Other repetitive elements are, for example, endogenous retroviruses: relics of past viral infections. These viruses make copies of themselves into the host DNA, and in ERVs we don’t just find transcriptase enzymes — we find viral coat proteins. These are sequences that also have a known function, as sites for the synthesis of infectious disease particles. So, sure, you could say they do something — it’s just not for our benefit.

Could these repetitive sequences do anything useful? Yes, to a small degree, and we even have examples of it…unfortunately, every time someone finds a rare example of a functional piece of repetitive DNA, the ignoramuses rhapsodize about how this demonstrates it could all be useful. No, it doesn’t.
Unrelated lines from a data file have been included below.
-- ==== Sys2Proof/Machine/Tlb.lean ====
section
/-! DEFINITION. The TLB's entry file and the operations on it (10_state.md R31 to R36, 42_tlb.md). TLB_CAP is
the number of entries. -/

namespace Sys2Proof.Machine

/-- One entry (10_state.md R31). -/
structure TlbEntry where
  /-- 0 is the document's `key = -1`, an unused slot (10_state.md R32). -/
  valid : Bool
  /-- segment‖page. -/
  key : Key
  /-- The page-table word cached for the key (10_state.md R34). -/
  frame : Word
  /-- The recency rank, 0 the least recently used (10_state.md R33). -/
  lru : Nat
deriving DecidableEq, Repr

/-- Entries 0 to TLB_CAP − 1. -/
abbrev Tlb := List TlbEntry

/-- The reset value for a capacity: all unused, `lru = i` (10_state.md R35). -/
def Tlb.fresh (cap : Nat) : Tlb :=
  (List.range cap).map fun i => ⟨false, 0#19, 0#32, i⟩

/-- The reconstruction of the TLB (42_tlb.md R149). -/
def Tlb.reset (t : Tlb) : Tlb := Tlb.fresh t.length

/-- The entry is valid and holds the key (42_tlb.md R141). -/
def TlbEntry.holds (e : TlbEntry) (k : Key) : Bool := e.valid && e.key == k

/-- `hit_index(key)`: the lowest index whose entry holds the key (42_tlb.md R141). -/
def Tlb.hitIndex (t : Tlb) (k : Key) : Option Nat := t.findIdx? fun e => e.holds k

/-- The counters after a hit on an entry whose prior value was `v`: strictly above `v` steps down
(42_tlb.md R143, R145). -/
def TlbEntry.stepDown (v : Nat) (e : TlbEntry) : TlbEntry :=
  if v < e.lru then { e with lru := e.lru - 1 } else e

/-- The entry file after `do_hit` on entry `e` at index `i` (42_tlb.md R143). -/
def Tlb.promote (t : Tlb) (i : Nat) (e : TlbEntry) : Tlb :=
  (t.map (TlbEntry.stepDown e.lru)).set i { e with lru := t.length - 1 }

/-- Exactly one entry holds `lru = 0`, the victim of the next miss (42_tlb.md R146, R150). -/
def Tlb.hasVictim (t : Tlb) : Bool := t.countP (fun e => e.lru == 0) == 1

/-- The entry file after `do_miss`: the entry at `lru = 0` is replaced, every other steps down
(42_tlb.md R146). -/
def Tlb.insert (t : Tlb) (k : Key) (frame : Word) : Tlb :=
  t.map fun e => if e.lru = 0 then ⟨true, k, frame, t.length - 1⟩ else { e with lru := e.lru - 1 }

end Sys2Proof.Machine
end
For example, one role of some junk could be in position effects. We know that if a useful gene is located next to a chunk of inactivated DNA, its expression may be downregulated to some degree — it’s a kind of spillover of a passive effect of living next to a junkyard.

Since some of these junk DNA sequences are retrotransposons that insert themselves arbitrarily into the genome, they can also be a source of mutations; some may even find portions of their sequence incorporated into the product of a functional gene. An evolutionary biologist can see this as a possibly, rarely fruitful contribute to genetic diversity, but it should give no comfort to creationists, who don’t much care for chance insertions and random variation.

There are other uses for some junk. There are structural regions of the chromosome, such as the area around the centromere, that are devoid of genes but just contain many repeats of short, untranscribed sequences. These are a kind of generic handle for proteins to glom onto, and contribute in a general way to how the chromosome works in the cell. There is also a general property of cell growth, that one of the triggers for cell division is the ratio of nuclear to cytoplasmic volume, so puffing up the genome with lots of extraneous nucleotides can lead to larger cells. Both of these functions, though, are not very sequence dependent — so sure, you could say they have a rough, general role: they are the plastic boxes and styrofoam packing peanuts of the functional elements of the genome. They may do something, but it’s not specific, and it’s not particularly dependent on the code.

Junk DNA isn’t merely stuff that we don’t understand. It’s stuff that we know something about, and know how it fits into the ecosystem of the cell, and that we call junk because we know what it does — it mainly sits up in the attic, garage, and basement, gathering dust and taking up space.

Mr Stimpson: go read a decent molecular biology and genetics book, and stop relying on your irrelevant software manuals and the dishonest and ignorant pratings of your fellow creationists.